=== Section Start ===
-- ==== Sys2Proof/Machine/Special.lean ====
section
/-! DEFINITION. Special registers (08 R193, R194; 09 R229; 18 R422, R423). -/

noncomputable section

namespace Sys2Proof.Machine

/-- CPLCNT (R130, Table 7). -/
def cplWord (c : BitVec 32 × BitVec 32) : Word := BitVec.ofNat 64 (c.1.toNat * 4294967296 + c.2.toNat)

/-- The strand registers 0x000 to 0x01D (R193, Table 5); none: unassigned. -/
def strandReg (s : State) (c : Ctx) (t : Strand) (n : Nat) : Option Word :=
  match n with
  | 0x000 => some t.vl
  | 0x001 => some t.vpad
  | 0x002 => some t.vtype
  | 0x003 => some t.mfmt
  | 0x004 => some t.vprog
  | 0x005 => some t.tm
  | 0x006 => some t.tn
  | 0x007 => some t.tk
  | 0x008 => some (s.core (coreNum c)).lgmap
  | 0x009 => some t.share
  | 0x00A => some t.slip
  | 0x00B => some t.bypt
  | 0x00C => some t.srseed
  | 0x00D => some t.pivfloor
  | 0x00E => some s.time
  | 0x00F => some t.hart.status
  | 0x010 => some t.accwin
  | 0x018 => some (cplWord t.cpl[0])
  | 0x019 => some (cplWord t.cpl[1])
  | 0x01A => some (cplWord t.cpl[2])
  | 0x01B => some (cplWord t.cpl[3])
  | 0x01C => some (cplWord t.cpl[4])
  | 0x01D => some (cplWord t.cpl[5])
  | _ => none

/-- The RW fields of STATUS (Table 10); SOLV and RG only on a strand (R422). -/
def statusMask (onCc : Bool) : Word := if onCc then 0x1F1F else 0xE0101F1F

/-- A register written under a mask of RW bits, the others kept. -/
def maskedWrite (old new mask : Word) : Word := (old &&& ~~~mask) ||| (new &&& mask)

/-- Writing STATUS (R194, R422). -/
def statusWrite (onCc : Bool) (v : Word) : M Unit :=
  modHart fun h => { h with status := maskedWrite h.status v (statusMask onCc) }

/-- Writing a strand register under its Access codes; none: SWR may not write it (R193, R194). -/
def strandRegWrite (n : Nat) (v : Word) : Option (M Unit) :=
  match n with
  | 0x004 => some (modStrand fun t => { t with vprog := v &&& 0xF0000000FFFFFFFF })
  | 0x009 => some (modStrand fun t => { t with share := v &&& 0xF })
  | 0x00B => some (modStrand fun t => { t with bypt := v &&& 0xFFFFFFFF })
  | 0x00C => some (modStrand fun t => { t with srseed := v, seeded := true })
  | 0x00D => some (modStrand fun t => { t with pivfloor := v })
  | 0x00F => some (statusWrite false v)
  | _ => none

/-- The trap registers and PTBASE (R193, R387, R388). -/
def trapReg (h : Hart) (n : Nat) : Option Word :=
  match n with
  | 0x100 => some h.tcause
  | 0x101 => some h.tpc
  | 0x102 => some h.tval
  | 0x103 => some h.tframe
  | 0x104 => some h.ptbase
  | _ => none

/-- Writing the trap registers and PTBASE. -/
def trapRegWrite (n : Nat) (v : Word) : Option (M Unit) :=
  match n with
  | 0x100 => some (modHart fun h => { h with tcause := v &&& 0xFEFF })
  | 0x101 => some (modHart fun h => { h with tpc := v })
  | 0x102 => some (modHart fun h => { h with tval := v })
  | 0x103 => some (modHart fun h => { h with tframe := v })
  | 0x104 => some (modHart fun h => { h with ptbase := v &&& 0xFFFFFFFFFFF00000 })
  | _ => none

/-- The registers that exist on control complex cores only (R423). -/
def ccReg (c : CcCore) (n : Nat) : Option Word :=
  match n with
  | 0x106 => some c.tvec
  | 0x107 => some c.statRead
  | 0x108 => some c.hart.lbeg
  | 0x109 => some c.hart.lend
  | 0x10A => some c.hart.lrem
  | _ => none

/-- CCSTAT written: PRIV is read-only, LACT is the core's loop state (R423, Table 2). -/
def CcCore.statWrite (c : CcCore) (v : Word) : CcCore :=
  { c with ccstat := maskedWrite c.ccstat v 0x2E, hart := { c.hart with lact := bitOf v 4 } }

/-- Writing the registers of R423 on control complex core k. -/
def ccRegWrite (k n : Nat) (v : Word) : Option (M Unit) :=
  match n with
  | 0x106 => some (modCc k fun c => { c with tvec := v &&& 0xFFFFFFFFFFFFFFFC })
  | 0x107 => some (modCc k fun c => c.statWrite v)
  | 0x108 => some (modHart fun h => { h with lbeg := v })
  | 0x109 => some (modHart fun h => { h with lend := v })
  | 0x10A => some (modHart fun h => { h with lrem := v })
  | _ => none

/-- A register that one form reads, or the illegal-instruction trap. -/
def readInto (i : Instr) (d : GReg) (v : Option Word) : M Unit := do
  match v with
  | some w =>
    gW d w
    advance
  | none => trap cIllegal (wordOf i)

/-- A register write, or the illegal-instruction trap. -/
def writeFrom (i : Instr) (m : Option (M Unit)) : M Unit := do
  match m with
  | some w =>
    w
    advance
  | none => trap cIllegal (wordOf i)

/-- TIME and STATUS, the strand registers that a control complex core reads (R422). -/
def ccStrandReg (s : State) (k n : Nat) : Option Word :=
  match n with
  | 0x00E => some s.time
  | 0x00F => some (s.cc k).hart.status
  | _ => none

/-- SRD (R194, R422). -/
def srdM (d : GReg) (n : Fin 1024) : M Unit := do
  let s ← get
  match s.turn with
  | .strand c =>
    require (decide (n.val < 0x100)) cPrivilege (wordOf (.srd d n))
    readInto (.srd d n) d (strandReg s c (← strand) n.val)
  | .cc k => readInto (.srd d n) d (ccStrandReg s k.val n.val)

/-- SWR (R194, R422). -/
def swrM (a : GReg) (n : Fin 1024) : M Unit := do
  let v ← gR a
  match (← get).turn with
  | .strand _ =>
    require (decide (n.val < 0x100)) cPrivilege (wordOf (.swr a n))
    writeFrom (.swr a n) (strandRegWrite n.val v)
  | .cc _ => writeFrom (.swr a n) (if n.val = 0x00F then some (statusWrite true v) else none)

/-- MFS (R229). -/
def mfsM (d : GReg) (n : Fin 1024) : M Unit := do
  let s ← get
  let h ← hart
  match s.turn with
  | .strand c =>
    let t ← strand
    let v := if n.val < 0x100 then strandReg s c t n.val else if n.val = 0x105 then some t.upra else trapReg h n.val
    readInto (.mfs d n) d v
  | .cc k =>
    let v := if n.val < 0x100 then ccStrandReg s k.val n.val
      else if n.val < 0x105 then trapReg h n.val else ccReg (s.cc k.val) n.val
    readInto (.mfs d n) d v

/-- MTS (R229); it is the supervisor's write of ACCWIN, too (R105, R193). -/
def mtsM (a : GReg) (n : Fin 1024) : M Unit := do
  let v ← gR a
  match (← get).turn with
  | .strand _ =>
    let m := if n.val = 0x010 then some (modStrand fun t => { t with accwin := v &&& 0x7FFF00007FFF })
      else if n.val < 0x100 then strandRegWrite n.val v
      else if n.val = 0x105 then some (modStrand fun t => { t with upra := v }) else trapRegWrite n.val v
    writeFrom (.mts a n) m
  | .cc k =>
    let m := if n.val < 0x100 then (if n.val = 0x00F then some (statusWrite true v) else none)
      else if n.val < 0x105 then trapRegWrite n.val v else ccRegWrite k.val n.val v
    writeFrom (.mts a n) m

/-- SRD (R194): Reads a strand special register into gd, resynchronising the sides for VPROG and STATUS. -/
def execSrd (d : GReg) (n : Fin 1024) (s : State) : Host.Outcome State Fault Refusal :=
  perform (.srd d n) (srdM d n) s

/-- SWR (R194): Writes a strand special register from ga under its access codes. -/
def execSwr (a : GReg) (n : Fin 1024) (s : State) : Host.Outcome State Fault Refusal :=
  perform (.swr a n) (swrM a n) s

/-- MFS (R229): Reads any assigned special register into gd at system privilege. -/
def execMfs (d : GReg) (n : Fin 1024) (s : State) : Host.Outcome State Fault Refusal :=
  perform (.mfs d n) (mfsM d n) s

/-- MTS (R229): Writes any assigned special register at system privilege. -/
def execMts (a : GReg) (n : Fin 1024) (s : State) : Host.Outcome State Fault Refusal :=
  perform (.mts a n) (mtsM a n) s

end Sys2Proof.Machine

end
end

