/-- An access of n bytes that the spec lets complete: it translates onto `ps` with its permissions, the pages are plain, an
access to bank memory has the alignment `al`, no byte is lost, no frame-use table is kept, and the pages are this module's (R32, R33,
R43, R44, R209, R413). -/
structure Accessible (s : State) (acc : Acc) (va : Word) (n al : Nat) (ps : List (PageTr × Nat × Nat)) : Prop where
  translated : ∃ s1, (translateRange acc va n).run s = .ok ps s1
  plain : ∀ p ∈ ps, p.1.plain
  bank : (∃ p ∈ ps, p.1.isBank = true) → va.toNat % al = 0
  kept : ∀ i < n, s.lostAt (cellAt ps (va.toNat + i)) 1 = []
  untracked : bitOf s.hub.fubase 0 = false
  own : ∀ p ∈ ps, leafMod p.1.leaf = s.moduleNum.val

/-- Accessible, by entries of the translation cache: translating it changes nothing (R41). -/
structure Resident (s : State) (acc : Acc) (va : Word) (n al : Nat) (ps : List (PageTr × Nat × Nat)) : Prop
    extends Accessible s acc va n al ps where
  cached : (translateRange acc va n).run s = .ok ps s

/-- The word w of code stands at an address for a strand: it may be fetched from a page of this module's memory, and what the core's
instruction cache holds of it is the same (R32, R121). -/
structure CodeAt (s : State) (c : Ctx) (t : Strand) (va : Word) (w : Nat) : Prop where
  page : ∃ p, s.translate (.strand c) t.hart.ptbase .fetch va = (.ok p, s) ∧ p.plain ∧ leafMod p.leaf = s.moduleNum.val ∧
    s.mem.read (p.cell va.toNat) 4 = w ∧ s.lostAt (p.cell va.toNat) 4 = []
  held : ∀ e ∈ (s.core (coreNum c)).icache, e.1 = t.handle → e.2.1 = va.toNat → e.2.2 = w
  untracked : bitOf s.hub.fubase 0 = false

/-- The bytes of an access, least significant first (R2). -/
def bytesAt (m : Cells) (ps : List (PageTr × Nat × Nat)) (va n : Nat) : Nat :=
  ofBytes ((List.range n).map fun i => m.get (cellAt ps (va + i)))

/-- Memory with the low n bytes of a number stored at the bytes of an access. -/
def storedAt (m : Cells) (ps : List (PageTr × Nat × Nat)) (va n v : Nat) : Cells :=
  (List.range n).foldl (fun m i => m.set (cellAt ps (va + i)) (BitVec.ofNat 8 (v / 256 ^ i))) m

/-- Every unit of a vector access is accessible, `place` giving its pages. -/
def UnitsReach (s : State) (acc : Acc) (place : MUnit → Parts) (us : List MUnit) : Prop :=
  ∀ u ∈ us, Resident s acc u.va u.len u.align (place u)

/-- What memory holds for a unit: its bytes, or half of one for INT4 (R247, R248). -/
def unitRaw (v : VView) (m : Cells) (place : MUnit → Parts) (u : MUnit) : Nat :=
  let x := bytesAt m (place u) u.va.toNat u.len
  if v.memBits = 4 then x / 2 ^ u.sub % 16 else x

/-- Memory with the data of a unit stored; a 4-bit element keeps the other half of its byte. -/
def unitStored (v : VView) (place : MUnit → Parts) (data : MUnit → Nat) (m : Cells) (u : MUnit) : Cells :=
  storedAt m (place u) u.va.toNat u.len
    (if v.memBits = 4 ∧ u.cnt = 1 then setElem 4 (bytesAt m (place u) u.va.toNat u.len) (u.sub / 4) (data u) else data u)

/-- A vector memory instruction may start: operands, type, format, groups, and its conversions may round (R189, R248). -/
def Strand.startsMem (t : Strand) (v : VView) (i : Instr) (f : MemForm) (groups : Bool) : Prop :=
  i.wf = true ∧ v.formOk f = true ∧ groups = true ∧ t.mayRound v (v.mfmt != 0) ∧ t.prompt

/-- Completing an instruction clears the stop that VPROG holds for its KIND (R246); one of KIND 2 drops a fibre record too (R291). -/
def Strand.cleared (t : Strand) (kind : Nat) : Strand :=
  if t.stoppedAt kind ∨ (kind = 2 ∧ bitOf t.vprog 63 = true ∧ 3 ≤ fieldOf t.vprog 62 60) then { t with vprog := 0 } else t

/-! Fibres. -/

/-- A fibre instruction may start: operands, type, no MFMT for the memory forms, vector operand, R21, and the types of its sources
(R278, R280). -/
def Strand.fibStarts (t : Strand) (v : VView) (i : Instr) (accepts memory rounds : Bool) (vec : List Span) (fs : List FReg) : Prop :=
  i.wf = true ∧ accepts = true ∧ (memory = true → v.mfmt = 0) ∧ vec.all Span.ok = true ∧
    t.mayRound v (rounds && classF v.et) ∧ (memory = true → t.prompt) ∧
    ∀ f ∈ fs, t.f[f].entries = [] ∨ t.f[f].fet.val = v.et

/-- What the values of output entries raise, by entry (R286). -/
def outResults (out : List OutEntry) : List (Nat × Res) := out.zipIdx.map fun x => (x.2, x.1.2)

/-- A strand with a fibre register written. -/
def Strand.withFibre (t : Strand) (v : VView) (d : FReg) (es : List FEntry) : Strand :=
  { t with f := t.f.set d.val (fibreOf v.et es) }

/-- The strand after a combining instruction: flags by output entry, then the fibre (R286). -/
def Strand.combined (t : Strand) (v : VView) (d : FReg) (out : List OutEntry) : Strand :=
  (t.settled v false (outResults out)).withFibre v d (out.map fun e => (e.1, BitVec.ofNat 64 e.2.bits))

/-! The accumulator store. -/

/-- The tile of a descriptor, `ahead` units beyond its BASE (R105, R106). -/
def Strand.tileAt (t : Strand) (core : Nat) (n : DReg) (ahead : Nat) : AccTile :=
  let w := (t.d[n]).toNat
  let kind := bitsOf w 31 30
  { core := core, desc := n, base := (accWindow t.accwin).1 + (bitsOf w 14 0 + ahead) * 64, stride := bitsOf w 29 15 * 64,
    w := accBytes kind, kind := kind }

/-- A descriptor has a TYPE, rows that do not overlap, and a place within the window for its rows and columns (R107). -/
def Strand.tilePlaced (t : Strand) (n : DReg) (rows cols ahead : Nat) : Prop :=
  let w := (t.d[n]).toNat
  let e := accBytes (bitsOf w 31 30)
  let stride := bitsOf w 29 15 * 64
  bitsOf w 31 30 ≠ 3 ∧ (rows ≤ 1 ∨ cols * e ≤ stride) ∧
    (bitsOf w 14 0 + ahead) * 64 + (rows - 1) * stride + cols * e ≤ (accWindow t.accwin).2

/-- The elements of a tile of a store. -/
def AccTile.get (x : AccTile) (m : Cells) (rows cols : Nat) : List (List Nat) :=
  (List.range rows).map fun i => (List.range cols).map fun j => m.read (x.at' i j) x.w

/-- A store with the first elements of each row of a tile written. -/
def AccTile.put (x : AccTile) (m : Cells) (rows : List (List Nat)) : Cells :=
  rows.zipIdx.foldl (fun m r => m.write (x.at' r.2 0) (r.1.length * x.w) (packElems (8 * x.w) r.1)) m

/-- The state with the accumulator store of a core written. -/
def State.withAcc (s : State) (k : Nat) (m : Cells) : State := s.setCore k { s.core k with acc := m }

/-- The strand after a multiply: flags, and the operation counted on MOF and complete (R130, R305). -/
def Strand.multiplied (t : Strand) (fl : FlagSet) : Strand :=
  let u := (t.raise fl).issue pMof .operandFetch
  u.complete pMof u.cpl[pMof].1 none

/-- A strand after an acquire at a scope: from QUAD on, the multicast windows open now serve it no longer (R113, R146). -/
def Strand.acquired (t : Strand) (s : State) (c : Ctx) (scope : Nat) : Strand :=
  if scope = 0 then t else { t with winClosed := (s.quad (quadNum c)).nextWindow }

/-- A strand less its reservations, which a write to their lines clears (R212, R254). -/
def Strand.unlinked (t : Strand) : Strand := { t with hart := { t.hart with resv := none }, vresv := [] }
=== Section End ===
=== Section Start ===
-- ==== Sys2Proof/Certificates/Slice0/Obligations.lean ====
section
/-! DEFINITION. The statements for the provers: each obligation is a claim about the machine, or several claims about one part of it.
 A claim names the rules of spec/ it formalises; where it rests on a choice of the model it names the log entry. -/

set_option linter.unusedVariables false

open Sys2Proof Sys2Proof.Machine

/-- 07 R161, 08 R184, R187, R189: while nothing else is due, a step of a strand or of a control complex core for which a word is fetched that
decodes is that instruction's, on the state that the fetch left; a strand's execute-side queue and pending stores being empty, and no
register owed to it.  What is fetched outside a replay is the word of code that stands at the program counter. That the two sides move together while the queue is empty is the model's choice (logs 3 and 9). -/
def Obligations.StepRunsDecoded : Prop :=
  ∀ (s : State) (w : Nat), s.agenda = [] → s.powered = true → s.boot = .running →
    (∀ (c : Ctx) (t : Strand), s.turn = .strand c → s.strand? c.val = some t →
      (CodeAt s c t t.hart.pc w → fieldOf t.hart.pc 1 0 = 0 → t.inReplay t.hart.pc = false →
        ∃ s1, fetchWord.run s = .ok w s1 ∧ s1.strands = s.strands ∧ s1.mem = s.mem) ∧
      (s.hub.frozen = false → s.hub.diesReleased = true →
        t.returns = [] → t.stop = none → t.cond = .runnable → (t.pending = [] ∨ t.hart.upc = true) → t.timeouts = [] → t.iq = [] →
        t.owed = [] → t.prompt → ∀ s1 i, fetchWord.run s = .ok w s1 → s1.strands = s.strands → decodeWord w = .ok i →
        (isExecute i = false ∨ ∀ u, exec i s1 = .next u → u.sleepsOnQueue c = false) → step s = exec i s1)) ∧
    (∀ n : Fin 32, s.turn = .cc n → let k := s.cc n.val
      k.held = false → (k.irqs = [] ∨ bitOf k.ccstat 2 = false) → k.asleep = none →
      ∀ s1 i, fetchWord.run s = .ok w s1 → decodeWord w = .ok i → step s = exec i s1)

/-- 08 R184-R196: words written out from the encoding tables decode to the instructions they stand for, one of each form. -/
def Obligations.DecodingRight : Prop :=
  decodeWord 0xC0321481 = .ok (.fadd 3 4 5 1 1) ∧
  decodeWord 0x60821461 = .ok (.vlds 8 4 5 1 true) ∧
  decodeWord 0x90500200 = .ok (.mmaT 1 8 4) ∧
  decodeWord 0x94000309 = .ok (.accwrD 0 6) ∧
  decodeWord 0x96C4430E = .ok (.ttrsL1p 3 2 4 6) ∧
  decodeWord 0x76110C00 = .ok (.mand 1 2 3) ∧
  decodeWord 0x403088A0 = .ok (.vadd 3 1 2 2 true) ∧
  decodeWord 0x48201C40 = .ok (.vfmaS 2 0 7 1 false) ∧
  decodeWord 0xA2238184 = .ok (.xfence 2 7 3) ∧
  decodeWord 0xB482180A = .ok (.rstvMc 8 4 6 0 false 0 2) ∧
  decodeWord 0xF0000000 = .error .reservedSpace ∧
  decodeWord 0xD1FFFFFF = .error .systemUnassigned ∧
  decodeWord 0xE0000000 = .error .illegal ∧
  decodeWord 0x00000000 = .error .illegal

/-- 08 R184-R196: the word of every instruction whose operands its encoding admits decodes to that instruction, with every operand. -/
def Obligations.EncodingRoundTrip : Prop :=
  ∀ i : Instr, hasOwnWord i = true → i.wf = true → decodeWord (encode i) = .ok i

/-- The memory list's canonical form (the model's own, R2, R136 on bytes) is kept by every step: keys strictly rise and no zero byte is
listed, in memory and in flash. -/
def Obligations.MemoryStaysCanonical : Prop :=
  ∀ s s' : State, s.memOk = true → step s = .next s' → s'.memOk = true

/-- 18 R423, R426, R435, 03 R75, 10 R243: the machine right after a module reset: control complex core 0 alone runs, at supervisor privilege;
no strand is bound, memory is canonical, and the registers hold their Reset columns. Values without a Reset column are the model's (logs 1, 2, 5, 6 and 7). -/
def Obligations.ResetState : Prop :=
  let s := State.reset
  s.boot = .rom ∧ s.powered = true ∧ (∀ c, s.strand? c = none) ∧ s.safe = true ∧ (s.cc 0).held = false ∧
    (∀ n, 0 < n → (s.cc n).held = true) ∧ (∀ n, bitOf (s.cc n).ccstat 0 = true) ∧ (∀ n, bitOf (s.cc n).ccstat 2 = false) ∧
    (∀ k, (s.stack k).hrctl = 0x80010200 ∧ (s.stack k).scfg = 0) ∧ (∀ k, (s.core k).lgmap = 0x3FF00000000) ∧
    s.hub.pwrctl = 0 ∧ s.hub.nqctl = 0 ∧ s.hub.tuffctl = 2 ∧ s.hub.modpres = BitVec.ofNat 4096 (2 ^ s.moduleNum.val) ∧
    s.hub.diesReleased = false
=== Section End ===
Assigned task | Retype the entries above exactly, but only from the line containing "u.align (place u)" through the line containing "if v.memBits = 4 then", both included.

Response to this exercise |
  ∀ u ∈ us, Resident s acc u.va u.len u.align (place u)

/-- What memory holds for a unit: its bytes, or half of one for INT4 (R247, R248). -/
def unitRaw (v : VView) (m : Cells) (place : MUnit → Parts) (u : MUnit) : Nat :=
  let x := bytesAt m (place u) u.va.toNat u.len
  if v.memBits = 4 then x / 2 ^ u.sub % 16 else x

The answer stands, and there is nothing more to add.